==== Dataset content
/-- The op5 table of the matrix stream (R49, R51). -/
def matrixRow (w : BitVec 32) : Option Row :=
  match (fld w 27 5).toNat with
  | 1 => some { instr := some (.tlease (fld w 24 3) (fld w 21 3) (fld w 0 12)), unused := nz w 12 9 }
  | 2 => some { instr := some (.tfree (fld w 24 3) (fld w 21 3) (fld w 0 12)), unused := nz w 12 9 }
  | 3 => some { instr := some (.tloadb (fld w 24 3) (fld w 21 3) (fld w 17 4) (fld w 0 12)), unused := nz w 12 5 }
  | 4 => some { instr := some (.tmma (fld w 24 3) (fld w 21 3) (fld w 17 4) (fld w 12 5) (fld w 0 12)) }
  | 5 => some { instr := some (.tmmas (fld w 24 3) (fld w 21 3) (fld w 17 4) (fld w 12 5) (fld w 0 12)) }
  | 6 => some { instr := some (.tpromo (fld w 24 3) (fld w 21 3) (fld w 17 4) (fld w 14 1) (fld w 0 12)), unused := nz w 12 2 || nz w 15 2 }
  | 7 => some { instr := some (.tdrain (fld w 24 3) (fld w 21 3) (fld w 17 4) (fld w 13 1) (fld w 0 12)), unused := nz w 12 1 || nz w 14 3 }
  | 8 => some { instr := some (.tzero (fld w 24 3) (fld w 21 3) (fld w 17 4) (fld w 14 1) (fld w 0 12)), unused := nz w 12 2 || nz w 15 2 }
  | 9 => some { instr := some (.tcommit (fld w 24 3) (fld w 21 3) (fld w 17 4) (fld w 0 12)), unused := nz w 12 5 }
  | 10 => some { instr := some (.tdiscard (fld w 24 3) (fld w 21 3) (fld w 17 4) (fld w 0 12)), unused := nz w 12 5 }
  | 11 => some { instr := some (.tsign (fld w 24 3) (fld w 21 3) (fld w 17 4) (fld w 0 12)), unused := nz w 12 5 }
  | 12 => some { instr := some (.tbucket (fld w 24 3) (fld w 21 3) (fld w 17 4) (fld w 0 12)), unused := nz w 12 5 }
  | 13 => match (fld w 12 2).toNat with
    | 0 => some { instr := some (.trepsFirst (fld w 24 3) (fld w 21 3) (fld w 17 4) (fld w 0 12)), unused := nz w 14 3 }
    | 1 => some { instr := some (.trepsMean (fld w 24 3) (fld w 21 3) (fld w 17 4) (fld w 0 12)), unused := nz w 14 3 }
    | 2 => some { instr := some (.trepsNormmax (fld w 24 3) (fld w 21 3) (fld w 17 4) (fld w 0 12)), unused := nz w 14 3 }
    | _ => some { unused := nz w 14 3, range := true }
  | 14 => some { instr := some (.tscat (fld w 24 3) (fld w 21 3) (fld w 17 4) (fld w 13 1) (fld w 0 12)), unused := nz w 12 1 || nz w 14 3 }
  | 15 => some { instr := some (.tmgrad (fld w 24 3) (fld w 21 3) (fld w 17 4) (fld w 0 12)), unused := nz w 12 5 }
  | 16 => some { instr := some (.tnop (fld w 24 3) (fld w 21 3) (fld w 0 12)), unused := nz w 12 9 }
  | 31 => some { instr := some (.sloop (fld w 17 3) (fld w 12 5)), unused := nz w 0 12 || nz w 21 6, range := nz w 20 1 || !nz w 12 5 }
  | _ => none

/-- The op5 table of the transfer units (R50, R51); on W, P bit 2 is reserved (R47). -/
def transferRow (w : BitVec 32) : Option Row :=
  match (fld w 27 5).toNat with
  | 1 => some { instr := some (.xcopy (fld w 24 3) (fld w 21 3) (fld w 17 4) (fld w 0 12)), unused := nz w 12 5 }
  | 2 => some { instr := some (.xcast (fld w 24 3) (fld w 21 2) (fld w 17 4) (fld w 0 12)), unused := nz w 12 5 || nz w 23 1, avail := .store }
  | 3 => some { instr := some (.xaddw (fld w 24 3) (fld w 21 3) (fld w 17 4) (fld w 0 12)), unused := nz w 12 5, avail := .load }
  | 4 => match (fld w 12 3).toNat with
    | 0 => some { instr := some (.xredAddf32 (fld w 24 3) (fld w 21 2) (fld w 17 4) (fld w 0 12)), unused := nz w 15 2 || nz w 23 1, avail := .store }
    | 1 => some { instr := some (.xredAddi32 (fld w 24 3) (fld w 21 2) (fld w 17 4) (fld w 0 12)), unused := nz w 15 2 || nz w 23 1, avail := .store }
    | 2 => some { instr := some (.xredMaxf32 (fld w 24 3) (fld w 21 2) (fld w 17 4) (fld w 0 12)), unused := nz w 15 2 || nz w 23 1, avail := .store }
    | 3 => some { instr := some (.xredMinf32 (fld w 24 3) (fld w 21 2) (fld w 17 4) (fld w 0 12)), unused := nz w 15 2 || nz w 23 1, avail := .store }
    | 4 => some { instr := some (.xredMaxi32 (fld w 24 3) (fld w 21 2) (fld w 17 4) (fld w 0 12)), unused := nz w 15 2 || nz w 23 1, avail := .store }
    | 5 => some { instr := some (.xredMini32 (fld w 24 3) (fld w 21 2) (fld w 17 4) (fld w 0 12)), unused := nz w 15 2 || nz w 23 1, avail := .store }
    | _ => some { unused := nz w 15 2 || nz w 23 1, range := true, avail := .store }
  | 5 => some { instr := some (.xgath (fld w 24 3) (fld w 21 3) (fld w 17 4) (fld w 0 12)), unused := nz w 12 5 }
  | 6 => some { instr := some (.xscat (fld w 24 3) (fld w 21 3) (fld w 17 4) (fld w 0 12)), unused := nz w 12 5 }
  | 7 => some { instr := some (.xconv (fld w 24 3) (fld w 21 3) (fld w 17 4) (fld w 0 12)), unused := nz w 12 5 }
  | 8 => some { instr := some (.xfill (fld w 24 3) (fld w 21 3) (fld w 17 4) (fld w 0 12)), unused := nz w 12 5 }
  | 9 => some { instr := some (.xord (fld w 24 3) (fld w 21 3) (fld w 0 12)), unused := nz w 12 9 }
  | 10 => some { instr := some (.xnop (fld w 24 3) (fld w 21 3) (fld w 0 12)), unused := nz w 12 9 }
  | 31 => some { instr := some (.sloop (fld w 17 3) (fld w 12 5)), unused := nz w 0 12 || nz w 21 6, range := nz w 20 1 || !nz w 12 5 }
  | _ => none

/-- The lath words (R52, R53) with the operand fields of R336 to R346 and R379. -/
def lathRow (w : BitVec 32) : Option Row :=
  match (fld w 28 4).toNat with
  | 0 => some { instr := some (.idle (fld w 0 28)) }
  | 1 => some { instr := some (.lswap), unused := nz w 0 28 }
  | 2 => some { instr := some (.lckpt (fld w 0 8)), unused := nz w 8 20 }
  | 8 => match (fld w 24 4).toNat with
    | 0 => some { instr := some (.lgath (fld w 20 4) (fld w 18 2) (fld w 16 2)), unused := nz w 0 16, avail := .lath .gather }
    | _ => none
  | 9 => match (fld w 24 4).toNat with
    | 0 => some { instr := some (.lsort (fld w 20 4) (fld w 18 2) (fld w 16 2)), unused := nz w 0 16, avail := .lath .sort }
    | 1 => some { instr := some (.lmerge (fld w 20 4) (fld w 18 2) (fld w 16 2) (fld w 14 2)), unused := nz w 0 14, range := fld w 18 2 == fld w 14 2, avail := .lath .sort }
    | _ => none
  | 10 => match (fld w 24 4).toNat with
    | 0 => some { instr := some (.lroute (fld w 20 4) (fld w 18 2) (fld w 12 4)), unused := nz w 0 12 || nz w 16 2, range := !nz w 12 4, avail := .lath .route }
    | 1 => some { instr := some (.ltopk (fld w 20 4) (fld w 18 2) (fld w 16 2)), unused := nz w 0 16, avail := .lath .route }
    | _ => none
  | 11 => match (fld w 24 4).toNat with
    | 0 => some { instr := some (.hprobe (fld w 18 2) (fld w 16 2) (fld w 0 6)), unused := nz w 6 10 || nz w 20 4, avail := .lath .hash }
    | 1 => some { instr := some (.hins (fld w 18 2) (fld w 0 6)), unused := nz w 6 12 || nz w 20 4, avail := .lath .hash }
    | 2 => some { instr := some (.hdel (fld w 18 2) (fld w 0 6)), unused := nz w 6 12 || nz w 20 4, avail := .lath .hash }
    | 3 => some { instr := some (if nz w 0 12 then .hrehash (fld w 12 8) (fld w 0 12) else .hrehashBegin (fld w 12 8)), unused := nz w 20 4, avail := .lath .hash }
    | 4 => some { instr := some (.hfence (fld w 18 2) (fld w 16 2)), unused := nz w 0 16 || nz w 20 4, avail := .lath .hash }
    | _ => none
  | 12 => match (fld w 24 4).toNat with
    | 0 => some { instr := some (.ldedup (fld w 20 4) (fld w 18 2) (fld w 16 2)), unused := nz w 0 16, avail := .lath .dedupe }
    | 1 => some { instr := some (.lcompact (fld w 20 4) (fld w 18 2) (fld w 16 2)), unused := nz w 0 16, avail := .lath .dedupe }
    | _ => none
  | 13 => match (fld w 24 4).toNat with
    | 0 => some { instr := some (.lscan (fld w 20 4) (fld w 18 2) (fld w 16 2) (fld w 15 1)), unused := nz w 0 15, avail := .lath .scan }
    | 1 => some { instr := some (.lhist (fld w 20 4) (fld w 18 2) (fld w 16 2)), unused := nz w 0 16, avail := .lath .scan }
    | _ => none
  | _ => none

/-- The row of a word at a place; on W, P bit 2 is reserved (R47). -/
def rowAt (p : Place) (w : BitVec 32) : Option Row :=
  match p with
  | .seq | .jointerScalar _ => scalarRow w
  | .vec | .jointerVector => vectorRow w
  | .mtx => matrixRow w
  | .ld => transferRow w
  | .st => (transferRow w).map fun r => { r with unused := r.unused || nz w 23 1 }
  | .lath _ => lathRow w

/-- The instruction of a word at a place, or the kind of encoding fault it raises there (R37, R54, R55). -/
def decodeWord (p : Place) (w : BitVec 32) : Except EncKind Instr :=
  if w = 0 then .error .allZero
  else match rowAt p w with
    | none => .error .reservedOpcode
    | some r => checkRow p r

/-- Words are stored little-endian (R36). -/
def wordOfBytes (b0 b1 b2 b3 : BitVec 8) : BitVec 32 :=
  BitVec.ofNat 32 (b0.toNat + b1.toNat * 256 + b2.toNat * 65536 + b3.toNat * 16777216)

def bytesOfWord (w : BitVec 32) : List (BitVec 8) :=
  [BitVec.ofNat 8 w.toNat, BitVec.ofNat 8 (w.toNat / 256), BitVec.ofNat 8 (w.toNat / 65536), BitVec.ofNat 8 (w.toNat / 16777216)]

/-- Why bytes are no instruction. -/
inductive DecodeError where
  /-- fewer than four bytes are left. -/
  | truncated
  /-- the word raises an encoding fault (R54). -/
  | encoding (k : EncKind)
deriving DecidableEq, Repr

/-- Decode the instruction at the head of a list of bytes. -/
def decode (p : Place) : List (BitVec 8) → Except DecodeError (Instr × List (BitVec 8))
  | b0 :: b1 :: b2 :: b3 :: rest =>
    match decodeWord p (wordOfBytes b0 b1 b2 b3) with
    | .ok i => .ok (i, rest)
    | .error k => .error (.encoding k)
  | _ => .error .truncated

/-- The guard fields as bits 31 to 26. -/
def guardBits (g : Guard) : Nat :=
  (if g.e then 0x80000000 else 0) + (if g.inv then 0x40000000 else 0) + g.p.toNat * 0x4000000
========
==== Dataset content
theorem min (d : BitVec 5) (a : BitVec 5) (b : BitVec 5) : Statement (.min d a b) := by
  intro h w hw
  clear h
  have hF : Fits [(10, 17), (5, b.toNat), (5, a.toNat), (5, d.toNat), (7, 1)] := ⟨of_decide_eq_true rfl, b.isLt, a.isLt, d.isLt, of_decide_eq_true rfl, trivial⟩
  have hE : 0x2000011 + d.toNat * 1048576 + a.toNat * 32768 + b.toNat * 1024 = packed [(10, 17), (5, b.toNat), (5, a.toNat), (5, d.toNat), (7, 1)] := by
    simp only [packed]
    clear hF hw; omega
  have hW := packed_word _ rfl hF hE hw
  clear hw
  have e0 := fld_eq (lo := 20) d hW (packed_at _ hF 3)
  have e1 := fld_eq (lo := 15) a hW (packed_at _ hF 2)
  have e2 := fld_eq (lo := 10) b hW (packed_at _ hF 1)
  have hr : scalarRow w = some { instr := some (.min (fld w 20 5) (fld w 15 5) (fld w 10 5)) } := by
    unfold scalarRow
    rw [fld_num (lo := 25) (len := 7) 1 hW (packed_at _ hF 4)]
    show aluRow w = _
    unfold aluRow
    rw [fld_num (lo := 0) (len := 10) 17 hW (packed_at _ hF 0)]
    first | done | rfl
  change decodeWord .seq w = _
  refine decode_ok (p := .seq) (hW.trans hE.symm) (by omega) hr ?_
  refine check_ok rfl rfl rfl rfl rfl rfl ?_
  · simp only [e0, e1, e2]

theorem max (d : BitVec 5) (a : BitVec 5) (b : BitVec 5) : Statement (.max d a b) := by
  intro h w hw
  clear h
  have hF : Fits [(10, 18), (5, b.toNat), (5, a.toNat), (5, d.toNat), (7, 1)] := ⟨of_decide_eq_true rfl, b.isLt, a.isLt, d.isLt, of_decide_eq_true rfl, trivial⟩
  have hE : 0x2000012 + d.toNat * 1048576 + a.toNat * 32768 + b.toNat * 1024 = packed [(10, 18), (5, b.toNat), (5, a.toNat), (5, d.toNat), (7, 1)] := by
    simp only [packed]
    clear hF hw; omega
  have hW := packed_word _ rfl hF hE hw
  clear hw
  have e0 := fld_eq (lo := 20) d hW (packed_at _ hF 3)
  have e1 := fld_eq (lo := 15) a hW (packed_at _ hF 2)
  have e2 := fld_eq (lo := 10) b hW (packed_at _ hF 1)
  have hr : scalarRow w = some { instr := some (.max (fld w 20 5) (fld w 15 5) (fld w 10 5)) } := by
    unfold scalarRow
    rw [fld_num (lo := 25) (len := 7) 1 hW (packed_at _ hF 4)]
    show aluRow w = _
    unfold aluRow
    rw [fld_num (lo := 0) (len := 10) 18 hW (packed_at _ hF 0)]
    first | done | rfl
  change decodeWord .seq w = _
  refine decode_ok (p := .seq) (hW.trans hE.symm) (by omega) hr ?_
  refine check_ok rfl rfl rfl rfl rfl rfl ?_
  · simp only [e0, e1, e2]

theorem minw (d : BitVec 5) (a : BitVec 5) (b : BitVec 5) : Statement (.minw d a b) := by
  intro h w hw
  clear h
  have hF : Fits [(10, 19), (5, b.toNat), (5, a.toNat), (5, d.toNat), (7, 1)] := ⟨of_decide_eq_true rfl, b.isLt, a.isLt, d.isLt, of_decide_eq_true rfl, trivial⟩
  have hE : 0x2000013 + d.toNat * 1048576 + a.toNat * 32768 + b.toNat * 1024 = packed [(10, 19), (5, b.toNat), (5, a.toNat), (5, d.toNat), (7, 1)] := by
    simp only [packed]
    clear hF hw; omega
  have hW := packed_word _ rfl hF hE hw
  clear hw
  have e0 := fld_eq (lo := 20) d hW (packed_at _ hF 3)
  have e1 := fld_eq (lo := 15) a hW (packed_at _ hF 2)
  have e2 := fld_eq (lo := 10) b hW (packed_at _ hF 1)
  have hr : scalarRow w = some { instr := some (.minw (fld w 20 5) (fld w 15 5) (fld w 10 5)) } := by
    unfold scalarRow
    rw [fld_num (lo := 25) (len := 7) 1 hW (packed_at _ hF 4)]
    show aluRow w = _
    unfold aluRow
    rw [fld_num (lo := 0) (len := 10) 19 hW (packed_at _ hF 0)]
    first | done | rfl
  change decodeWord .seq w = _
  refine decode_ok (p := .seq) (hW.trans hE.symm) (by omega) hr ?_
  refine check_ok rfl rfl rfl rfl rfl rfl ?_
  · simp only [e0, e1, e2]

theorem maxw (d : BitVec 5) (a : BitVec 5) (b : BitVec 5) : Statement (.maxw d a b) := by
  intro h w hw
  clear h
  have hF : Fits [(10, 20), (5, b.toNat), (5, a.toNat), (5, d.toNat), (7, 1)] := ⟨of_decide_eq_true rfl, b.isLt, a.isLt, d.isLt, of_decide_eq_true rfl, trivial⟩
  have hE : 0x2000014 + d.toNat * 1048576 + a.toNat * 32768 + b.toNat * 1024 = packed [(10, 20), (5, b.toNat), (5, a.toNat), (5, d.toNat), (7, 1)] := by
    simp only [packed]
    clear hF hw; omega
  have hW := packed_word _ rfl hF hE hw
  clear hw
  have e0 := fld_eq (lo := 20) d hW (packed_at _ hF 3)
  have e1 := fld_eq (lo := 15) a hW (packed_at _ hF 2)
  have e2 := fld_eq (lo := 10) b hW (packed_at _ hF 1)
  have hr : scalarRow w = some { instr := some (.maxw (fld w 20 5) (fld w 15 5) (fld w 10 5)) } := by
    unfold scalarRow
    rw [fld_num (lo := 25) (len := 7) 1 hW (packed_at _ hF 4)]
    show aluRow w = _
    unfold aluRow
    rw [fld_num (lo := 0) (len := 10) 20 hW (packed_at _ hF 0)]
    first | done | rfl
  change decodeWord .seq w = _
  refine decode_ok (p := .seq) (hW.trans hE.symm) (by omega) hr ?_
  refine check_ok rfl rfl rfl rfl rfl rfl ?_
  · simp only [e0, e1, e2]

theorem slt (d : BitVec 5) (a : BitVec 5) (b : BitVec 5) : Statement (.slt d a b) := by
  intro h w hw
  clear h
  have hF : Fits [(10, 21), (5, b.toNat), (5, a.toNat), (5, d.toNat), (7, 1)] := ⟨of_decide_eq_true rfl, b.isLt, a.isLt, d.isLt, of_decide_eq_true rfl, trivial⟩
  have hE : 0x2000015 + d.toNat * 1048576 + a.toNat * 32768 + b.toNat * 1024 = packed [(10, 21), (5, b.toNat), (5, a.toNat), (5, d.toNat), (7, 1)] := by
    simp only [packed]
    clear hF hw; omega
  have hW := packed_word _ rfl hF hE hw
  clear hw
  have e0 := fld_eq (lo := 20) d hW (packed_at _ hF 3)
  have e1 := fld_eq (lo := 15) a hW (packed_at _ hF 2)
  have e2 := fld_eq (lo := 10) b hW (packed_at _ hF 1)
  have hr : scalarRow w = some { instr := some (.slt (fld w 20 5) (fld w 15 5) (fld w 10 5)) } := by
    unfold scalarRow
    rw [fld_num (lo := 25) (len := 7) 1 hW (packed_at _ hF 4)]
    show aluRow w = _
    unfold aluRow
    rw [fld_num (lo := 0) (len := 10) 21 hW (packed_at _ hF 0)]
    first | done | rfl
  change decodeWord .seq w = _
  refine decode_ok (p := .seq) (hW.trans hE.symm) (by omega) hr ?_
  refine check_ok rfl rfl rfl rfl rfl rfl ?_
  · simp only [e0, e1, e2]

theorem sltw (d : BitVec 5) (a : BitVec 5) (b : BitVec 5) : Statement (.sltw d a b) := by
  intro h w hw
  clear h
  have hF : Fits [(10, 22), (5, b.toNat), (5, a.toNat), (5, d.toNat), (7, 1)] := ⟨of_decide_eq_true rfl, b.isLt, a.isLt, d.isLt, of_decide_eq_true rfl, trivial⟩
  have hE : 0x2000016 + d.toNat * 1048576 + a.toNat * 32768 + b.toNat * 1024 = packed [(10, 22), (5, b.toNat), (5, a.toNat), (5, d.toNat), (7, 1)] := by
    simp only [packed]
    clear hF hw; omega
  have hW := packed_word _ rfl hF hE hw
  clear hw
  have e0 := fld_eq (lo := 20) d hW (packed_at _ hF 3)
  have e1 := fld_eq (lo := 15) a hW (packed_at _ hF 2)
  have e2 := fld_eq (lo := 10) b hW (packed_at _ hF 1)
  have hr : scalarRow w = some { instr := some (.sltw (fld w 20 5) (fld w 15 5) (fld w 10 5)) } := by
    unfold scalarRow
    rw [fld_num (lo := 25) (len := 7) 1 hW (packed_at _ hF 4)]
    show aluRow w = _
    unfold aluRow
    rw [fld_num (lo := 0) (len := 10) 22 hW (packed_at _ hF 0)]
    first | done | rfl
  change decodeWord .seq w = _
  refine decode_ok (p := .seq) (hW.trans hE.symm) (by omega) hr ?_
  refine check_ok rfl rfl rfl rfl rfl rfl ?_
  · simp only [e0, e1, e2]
========
→ **Exercise prompt**
With the line holding "(R49, R51). -/" as the first and the line holding "some (.tfree (fld" as the last, please transcribe exactly the lines of the material above in that range and nothing else.

→ **Result for this exercise**
/-- The op5 table of the matrix stream (R49, R51). -/
def matrixRow (w : BitVec 32) : Option Row :=
  match (fld w 27 5).toNat with
  | 1 => some { instr := some (.tlease (fld w 24 3) (fld w 21 3) (fld w 0 12)), unused := nz w 12 9 }
  | 2 => some { instr := some (.tfree (fld w 24 3) (fld w 21 3) (fld w 0 12)), unused := nz w 12 9 }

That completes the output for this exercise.